Below are several records. Retype exactly those lines running from the one with "theorem test_decode_sneReg : decodeTableWord" through the one with "blockDft x (s + 1) r j", end lines included, and no others.

(Collected data)
++++

-- ==== Sys2Proof/Tests/Slice0.lean ====
section
/-! SUPPORT. The model's own tests: decoding of words written out from the spec's encodings, ill-formed terms, vectors of
95_test_vectors.md on one step each, and a witness for the hypotheses of each statement. -/

namespace Sys2Proof.Tests

open Sys2Proof.Machine

/-! ### Helpers -/

/-- The start state of 95_test_vectors.md with a word at 0x200. -/
def startAt (w : Nat) : State := State.reset.withFetchWord 16 w

/-- The start state with some quirks. -/
def startWith (q : Quirks) (w : Nat) : State := (State.construct { quirks := q }).withFetchWord 16 w

/-- The next state of an outcome. -/
def nextOf : Host.Outcome State Fault Refusal → Option State
  | .next t => some t
  | .fault _ => none
  | .refused _ => none

/-- The error of an outcome. -/
def faultOf : Host.Outcome State Fault Refusal → Option Fault
  | .next _ => none
  | .fault e => some e
  | .refused _ => none

/-- What is seen of the next state of a step. -/
def after {α : Type} (s : State) (f : State → α) : Option α := (nextOf (step s)).map f

/-- V[x], VF and PC. -/
def seen (x : RegIdx) (t : State) : Byte × Byte × Word := (t.getV x, t.getV 15, t.pc)

/-! ### Decoding (30_encoding.md R85, R95, R96): every constructor, and words that decode to nothing -/

theorem test_decode_cls : decodeTableWord 16 0x00E0 = some (.cls) := by decide
theorem test_decode_ret : decodeTableWord 16 0x00EE = some (.ret) := by decide
theorem test_decode_sys : decodeTableWord 16 0x0123 = some (.sys 0x123) := by decide
theorem test_decode_jp : decodeTableWord 16 0x1234 = some (.jp 0x234) := by decide
theorem test_decode_call : decodeTableWord 16 0x2300 = some (.call 0x300) := by decide
theorem test_decode_seImm : decodeTableWord 16 0x3110 = some (.seImm 1 0x10) := by decide
theorem test_decode_sneImm : decodeTableWord 16 0x4110 = some (.sneImm 1 0x10) := by decide
theorem test_decode_seReg : decodeTableWord 16 0x5230 = some (.seReg 2 3) := by decide
theorem test_decode_ldImm : decodeTableWord 16 0x6A42 = some (.ldImm 0xA 0x42) := by decide
theorem test_decode_addImm : decodeTableWord 16 0x7203 = some (.addImm 2 0x03) := by decide
theorem test_decode_ldReg : decodeTableWord 16 0x8010 = some (.ldReg 0 1) := by decide
theorem test_decode_or : decodeTableWord 16 0x8011 = some (.or 0 1) := by decide
theorem test_decode_and : decodeTableWord 16 0x8012 = some (.and 0 1) := by decide
theorem test_decode_xor : decodeTableWord 16 0x8013 = some (.xor 0 1) := by decide
theorem test_decode_addReg : decodeTableWord 16 0x8374 = some (.addReg 3 7) := by decide
theorem test_decode_sub : decodeTableWord 16 0x8F15 = some (.sub 15 1) := by decide
theorem test_decode_shr : decodeTableWord 16 0x8A06 = some (.shr 0xA 0) := by decide
theorem test_decode_subn : decodeTableWord 16 0x8017 = some (.subn 0 1) := by decide
theorem test_decode_shl : decodeTableWord 16 0x84BE = some (.shl 4 0xB) := by decide
theorem test_decode_sneReg : decodeTableWord 16 0x9230 = some (.sneReg 2 3) := by decide
theorem test_decode_ldI : decodeTableWord 16 0xA2F0 = some (.ldI 0x2F0) := by decide
theorem test_decode_jpV0 : decodeTableWord 16 0xB300 = some (.jpV0 0x300) := by decide
theorem test_decode_rnd : decodeTableWord 16 0xC20F = some (.rnd 2 0x0F) := by decide
theorem test_decode_drw : decodeTableWord 16 0xD125 = some (.drw 1 2 5) := by decide
theorem test_decode_skp : decodeTableWord 16 0xE59E = some (.skp 5) := by decide
theorem test_decode_sknp : decodeTableWord 16 0xE5A1 = some (.sknp 5) := by decide
theorem test_decode_ldXDt : decodeTableWord 16 0xF107 = some (.ldXDt 1) := by decide
theorem test_decode_ldXK : decodeTableWord 16 0xF50A = some (.ldXK 5) := by decide
theorem test_decode_ldDtX : decodeTableWord 16 0xF015 = some (.ldDtX 0) := by decide
theorem test_decode_ldStX : decodeTableWord 16 0xF218 = some (.ldStX 2) := by decide
theorem test_decode_addI : decodeTableWord 16 0xF01E = some (.addI 0) := by decide
theorem test_decode_ldF : decodeTableWord 16 0xF329 = some (.ldF 3) := by decide
theorem test_decode_ldB : decodeTableWord 16 0xF733 = some (.ldB 7) := by decide
theorem test_decode_ldMemX : decodeTableWord 16 0xF555 = some (.ldMemX 5) := by decide
theorem test_decode_ldXMem : decodeTableWord 16 0xFA65 = some (.ldXMem 0xA) := by decide
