theorem sum_range_two_mul (f : Nat → R) (n : Nat) :
    ∑ i ∈ Finset.range (2 * n), f i
      = ∑ i ∈ Finset.range n, f (2 * i) + ∑ i ∈ Finset.range n, f (2 * i + 1) := by
  induction n with
  | zero => simp
  | succ n ih =>
    rw [Nat.mul_succ, Finset.sum_range_succ, Finset.sum_range_succ, ih, Finset.sum_range_succ, Finset.sum_range_succ]
    ring

/-- Decimation in time: the even terms are the transform of the lower half, the odd ones `r^j` times the
upper's. -/
theorem blockDft_succ (x : Nat → R) (s : Nat) (r : R) (j : Nat) :
    blockDft x (s + 1) r j
      = blockDft x s (r ^ 2) j + r ^ j * blockDft (fun i => x (2 ^ s + i)) s (r ^ 2) j := by
  simp only [blockDft, pow_succ' 2 s, sum_range_two_mul, bitReverse_even, bitReverse_odd, Finset.mul_sum]
  congr 1
  · refine Finset.sum_congr rfl fun m _ => ?_
    ring
  · refine Finset.sum_congr rfl fun m _ => ?_
    ring

theorem bitReverse_lt (s m : Nat) : bitReverse s m < 2 ^ s := by
  induction s generalizing m with
  | zero => simp [bitReverse]
  | succ s ih =>
    have hrest := ih (m / 2)
    have htop : m % 2 * 2 ^ s ≤ 1 * 2 ^ s := Nat.mul_le_mul_right _ (by omega)
    rw [bitReverse, pow_succ]
    omega

/-- The transform reads the first `2^s` entries alone. -/
theorem blockDft_congr {x y : Nat → R} {s : Nat} (h : ∀ i < 2 ^ s, x i = y i) (r : R) (j : Nat) :
    blockDft x s r j = blockDft y s r j :=
  Finset.sum_congr rfl fun m _ => by rw [h _ (bitReverse_lt s m)]

/-- A root of order dividing `2^s` makes the transform periodic in its index. -/
theorem blockDft_add_two_pow {s : Nat} {r : R} (hr : r ^ 2 ^ s = 1) (x : Nat → R) (j : Nat) :
    blockDft x s r (j + 2 ^ s) = blockDft x s r j := by
  refine Finset.sum_congr rfl fun m _ => ?_
  rw [mul_add, pow_add, mul_comm m (2 ^ s), pow_mul r (2 ^ s), hr, one_pow, mul_one]

/-- The upper half of the outputs, when the root's power at the half is -1. -/
theorem blockDft_succ_add_two_pow {s : Nat} {r : R} (hr : r ^ 2 ^ s = -1) (x : Nat → R) (j : Nat) :
    blockDft x (s + 1) r (j + 2 ^ s)
      = blockDft x s (r ^ 2) j - r ^ j * blockDft (fun i => x (2 ^ s + i)) s (r ^ 2) j := by
  have hperiod : (r ^ 2) ^ 2 ^ s = 1 := by rw [← pow_mul, mul_comm, pow_mul, hr, neg_one_sq]
  rw [blockDft_succ, blockDft_add_two_pow hperiod, blockDft_add_two_pow hperiod, pow_add, hr]
  ring

end Dft

/-! ## The network computes the transform (R170) -/

theorem natCast_reduce_zmod {q : Nat} (hq : 0 < q) (x : Int) : (reduce x q : ZMod q) = x := by
  rw [← Int.cast_natCast, natCast_reduce hq, ZMod.intCast_mod]

/-- A butterfly modulo `q` (R162): the sum and the difference. -/
theorem natCast_butterfly {q : Nat} (hq : 0 < q) (a b tw : Nat) :
    ((butterfly a b tw q).1 : ZMod q) = a + tw * b ∧ ((butterfly a b tw q).2 : ZMod q) = a - tw * b := by
  simp [butterfly, natCast_reduce_zmod hq]

theorem natCast_modpow {q : Nat} (hq : 0 < q) (b e : Nat) : (modpow b e q : ZMod q) = (b : ZMod q) ^ e := by
  rw [modpow_eq_pow_mod hq, ZMod.natCast_mod, Nat.cast_pow]

/-- Modulo `q`, every aligned block of `2^s` entries of `buf` holds the transform, with root `r`, of the same entries of
`x`. -/
def BlocksAreDft (k s : Nat) {q : Nat} (x : Nat → ZMod q) (r : ZMod q) (buf : List Nat) : Prop :=
  ∀ b < 2 ^ (k - s), ∀ j < 2 ^ s,
    (buf.getD (b * 2 ^ s + j) 0 : ZMod q) = blockDft (fun i => x (b * 2 ^ s + i)) s r j

/-- Single entries are their own transforms. -/
theorem blocksAreDft_zero {k q : Nat} (r : ZMod q) (buf : List Nat) :
    BlocksAreDft k 0 (fun i => (buf.getD i 0 : ZMod q)) r buf := by
  intro b _ j hj
  obtain rfl : j = 0 := by simpa using hj
  rw [blockDft_zero]

/-- One stage joins the blocks in pairs (R160): decimation in time, with twiddles the powers of the stage's root. -/
theorem blocksAreDft_stage {k s q root : Nat} (hq : 0 < q) (hs : s < k) {x : Nat → ZMod q} {buf : List Nat}
    (hlen : buf.length = 2 ^ k) (hroot : (root : ZMod q) ^ 2 ^ s = -1)
    (h : BlocksAreDft k s x ((root : ZMod q) ^ 2) buf) :
    BlocksAreDft k (s + 1) x (root : ZMod q) (stage (2 ^ k) q root (2 ^ s) buf) := by
  intro b hb j hj
  have hblock : b < 2 ^ k / (2 * 2 ^ s) := by rwa [← pow_succ', Nat.pow_div hs (by decide)]
  have hhalf : 2 ^ (k - s) = 2 * 2 ^ (k - (s + 1)) := by rw [← pow_succ']; congr 1; omega
  rw [pow_succ'] at hj ⊢
  have hjoin {i : Nat} (hi : i < 2 ^ s) := stage_getD (q := q) (root := root) hblock hi hlen
  have hlow {i : Nat} (hi : i < 2 ^ s) : (buf.getD (b * (2 * 2 ^ s) + i) 0 : ZMod q)
      = blockDft (fun m => x (b * (2 * 2 ^ s) + m)) s ((root : ZMod q) ^ 2) i := by
    simpa only [show 2 * b * 2 ^ s = b * (2 * 2 ^ s) by ring] using h (2 * b) (by omega) i hi
  have hhigh {i : Nat} (hi : i < 2 ^ s) : (buf.getD (b * (2 * 2 ^ s) + i + 2 ^ s) 0 : ZMod q)
      = blockDft (fun m => x (b * (2 * 2 ^ s) + (2 ^ s + m))) s ((root : ZMod q) ^ 2) i := by
    simpa only [show (2 * b + 1) * 2 ^ s = b * (2 * 2 ^ s) + 2 ^ s by ring, add_assoc, add_comm i] using
      h (2 * b + 1) (by omega) i hi
  rcases Nat.lt_or_ge j (2 ^ s) with hi | hge
  · rw [(hjoin hi).1, (natCast_butterfly hq _ _ _).1, natCast_modpow hq, hlow hi, hhigh hi, blockDft_succ]
  · obtain ⟨i, rfl⟩ : ∃ i, j = i + 2 ^ s := ⟨j - 2 ^ s, by omega⟩
    have hi : i < 2 ^ s := by omega
    rw [← add_assoc, (hjoin hi).2, (natCast_butterfly hq _ _ _).2, natCast_modpow hq, hlow hi, hhigh hi,
      blockDft_succ_add_two_pow hroot]

/-- After the first `s` stages the blocks are those of `2^s` entries, with root `w^(2^(k-s))`. -/
theorem blocksAreDft_firstStages {k q : Nat} (hq : 0 < q) {table res : List Nat} {w : ZMod q}
    (hlen : res.length = 2 ^ k) (htable : ∀ i < k, (table.getD i 0 : ZMod q) = w ^ 2 ^ i)
    (hhalf : w ^ 2 ^ (k - 1) = -1) :
    ∀ s ≤ k, BlocksAreDft k s (fun i => (res.getD i 0 : ZMod q)) (w ^ 2 ^ (k - s)) (firstStages table k q s res)
  | 0, _ => blocksAreDft_zero _ res
  | s + 1, hs => by
    have hroot := htable (k - 1 - s) (by omega)
    have hneg : (table.getD (k - 1 - s) 0 : ZMod q) ^ 2 ^ s = -1 := by
      rw [hroot, ← pow_mul, Nat.pow_sub_mul_pow 2 (by omega), hhalf]
    have hsquare : (table.getD (k - 1 - s) 0 : ZMod q) ^ 2 = w ^ 2 ^ (k - s) := by
      rw [hroot, ← pow_mul, ← pow_succ, show k - 1 - s + 1 = k - s by omega]
    have h := blocksAreDft_firstStages hq hlen htable hhalf s (by omega)
    rw [← hsquare] at h
    rw [firstStages_succ, show k - (s + 1) = k - 1 - s by omega, ← hroot]
    exact blocksAreDft_stage hq hs ((firstStages_length ..).trans hlen) hneg h

/-- R170 for the network: with the whole buffer one block, its output is the transform of its input. -/
theorem natCast_butterflyNetwork {k q j : Nat} (hq : 0 < q) {table res : List Nat} {w : ZMod q}
    (hlen : res.length = 2 ^ k) (htable : ∀ i < k, (table.getD i 0 : ZMod q) = w ^ 2 ^ i)
    (hhalf : w ^ 2 ^ (k - 1) = -1) (hj : j < 2 ^ k) :
    ((butterflyNetwork res table (2 ^ k) q).getD j 0 : ZMod q)
      = blockDft (fun i => (res.getD i 0 : ZMod q)) k w j := by
  have h := blocksAreDft_firstStages hq hlen htable hhalf k le_rfl 0 (Nat.two_pow_pos _) j hj
  simpa only [zero_mul, zero_add, Nat.sub_self, pow_zero, pow_one, butterflyNetwork_eq_firstStages] using h

/-- The condition of R170 in `ZMod q`. -/
theorem natCast_pow_eq_neg_one {q w e : Nat} (hq : 0 < q) (h : w ^ e % q = q - 1) : (w : ZMod q) ^ e = -1 := by
  rw [← Nat.cast_pow, ← ZMod.natCast_mod, h, Nat.cast_pred hq, ZMod.natCast_self, zero_sub]

/-- R170 for the network over the natural numbers: both sides lie below `q` and agree modulo `q`. -/
theorem butterflyNetwork_getD_eq_reversedDft {k q w j : Nat} (hq : 0 < q) (hk : 1 ≤ k)
    (hw : w ^ 2 ^ (k - 1) % q = q - 1) (input : Nat → Nat) (hj : j < 2 ^ k) :
    (butterflyNetwork ((List.range (2 ^ k)).map input) ((List.range k).map fun i => w ^ 2 ^ i % q) (2 ^ k) q).getD j 0
      = reversedDft input k w q j := by
  have hlen : ((List.range (2 ^ k)).map input).length = 2 ^ k := by simp
  have htable : ∀ i < k, (((List.range k).map fun i => w ^ 2 ^ i % q).getD i 0 : ZMod q) = (w : ZMod q) ^ 2 ^ i :=
    fun i hi => by simp [hi]
  have hinput : ∀ i < 2 ^ k, (((List.range (2 ^ k)).map input).getD i 0 : ZMod q) = (input i : ZMod q) :=
    fun i hi => by simp [hi]
  refine Nat.ModEq.eq_of_lt_of_lt ((ZMod.natCast_eq_natCast_iff _ _ q).mp ?_)
    (butterflyNetwork_getD_lt hq hk hlen _ hj) (Nat.mod_lt _ hq)
  rw [natCast_butterflyNetwork hq hlen htable (natCast_pow_eq_neg_one hq hw) hj, natCast_reversedDft]
  exact blockDft_congr hinput _ j

/-! ## What a transform leaves in the state (R161) -/

/-- What SEQ reads does not depend on STATUS and INFLIGHT. -/
@[simp] theorem seqRead_finish (s : State) (j : Nat) : seqRead (finish s) j = seqRead s j := rfl

/-- A transform of length `2^k`, in closed form but for SEQ. -/
theorem performTransform_of_len_eq_two_pow {s : State} {k : Nat} (hq : 0 < s.mod) (hlen : s.len = 2 ^ k) :
    performTransform s =
      { s with
        nbits := k
        baseRoot := baseRootOf s.gen s.len s.mod
        root := rootFileOf s.cfg s.gen k s.mod
        seq := (performTransform s).seq } := by
  rw [performTransform_eq, performPrecompute_of_len_eq_two_pow hq hlen]

/-- The table the butterflies read is that of R140: ROOT holds all of it. -/
theorem rootTake_performPrecompute {s : State} {k : Nat} (hq : 0 < s.mod) (hlen : s.len = 2 ^ k)
    (hk : k ≤ s.cfg.logNMax) :
    rootTake (performPrecompute s) = (List.range k).map (rootEntryOf s.gen s.len s.mod) := by
  rw [performPrecompute_of_len_eq_two_pow hq hlen, rootTake]
  refine List.map_congr_left fun i hi => ?_
  have hi : i < k := List.mem_range.mp hi
  have hcap : i < s.cfg.logNMax := by omega
  simp [rootRead, rootFileOf, hcap, hi, hlen]

/-- SEQ below LEN after a transform: R160's network over the entries before it and the table in closed form. -/
theorem seqRead_performTransform_below {s : State} {k j : Nat} (hq : 0 < s.mod) (hlen : s.len = 2 ^ k)
    (hk : k ≤ s.cfg.logNMax) (hj : j < s.len) :
    seqRead (performTransform s) j
      = (butterflyNetwork (seqTake s s.len) ((List.range k).map (rootEntryOf s.gen s.len s.mod)) s.len
          s.mod).getD j 0 := by
  rw [seqRead_performTransform, if_pos hj, rootTake_performPrecompute hq hlen hk]
  rfl

theorem seqRead_performTransform_above {s : State} {j : Nat} (hj : s.len ≤ j) :
    seqRead (performTransform s) j = seqRead s j := by
  rw [seqRead_performTransform, if_neg (Nat.not_lt.mpr hj)]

++++

WRITTEN ANSWER →
theorem test_decode_sneReg : decodeTableWord 16 0x9230 = some (.sneReg 2 3) := by decide
theorem test_decode_ldI : decodeTableWord 16 0xA2F0 = some (.ldI 0x2F0) := by decide
theorem test_decode_jpV0 : decodeTableWord 16 0xB300 = some (.jpV0 0x300) := by decide
theorem test_decode_rnd : decodeTableWord 16 0xC20F = some (.rnd 2 0x0F) := by decide
theorem test_decode_drw : decodeTableWord 16 0xD125 = some (.drw 1 2 5) := by decide
theorem test_decode_skp : decodeTableWord 16 0xE59E = some (.skp 5) := by decide
theorem test_decode_sknp : decodeTableWord 16 0xE5A1 = some (.sknp 5) := by decide
theorem test_decode_ldXDt : decodeTableWord 16 0xF107 = some (.ldXDt 1) := by decide
theorem test_decode_ldXK : decodeTableWord 16 0xF50A = some (.ldXK 5) := by decide
theorem test_decode_ldDtX : decodeTableWord 16 0xF015 = some (.ldDtX 0) := by decide
theorem test_decode_ldStX : decodeTableWord 16 0xF218 = some (.ldStX 2) := by decide
theorem test_decode_addI : decodeTableWord 16 0xF01E = some (.addI 0) := by decide
theorem test_decode_ldF : decodeTableWord 16 0xF329 = some (.ldF 3) := by decide
theorem test_decode_ldB : decodeTableWord 16 0xF733 = some (.ldB 7) := by decide
theorem test_decode_ldMemX : decodeTableWord 16 0xF555 = some (.ldMemX 5) := by decide
theorem test_decode_ldXMem : decodeTableWord 16 0xFA65 = some (.ldXMem 0xA) := by decide
theorem sum_range_two_mul (f : Nat → R) (n : Nat) :
    ∑ i ∈ Finset.range (2 * n), f i
      = ∑ i ∈ Finset.range n, f (2 * i) + ∑ i ∈ Finset.range n, f (2 * i + 1) := by
  induction n with
  | zero => simp
  | succ n ih =>
    rw [Nat.mul_succ, Finset.sum_range_succ, Finset.sum_range_succ, ih, Finset.sum_range_succ, Finset.sum_range_succ]
    ring

/-- Decimation in time: the even terms are the transform of the lower half, the odd ones `r^j` times the
upper's. -/
theorem blockDft_succ (x : Nat → R) (s : Nat) (r : R) (j : Nat) :
    blockDft x (s + 1) r j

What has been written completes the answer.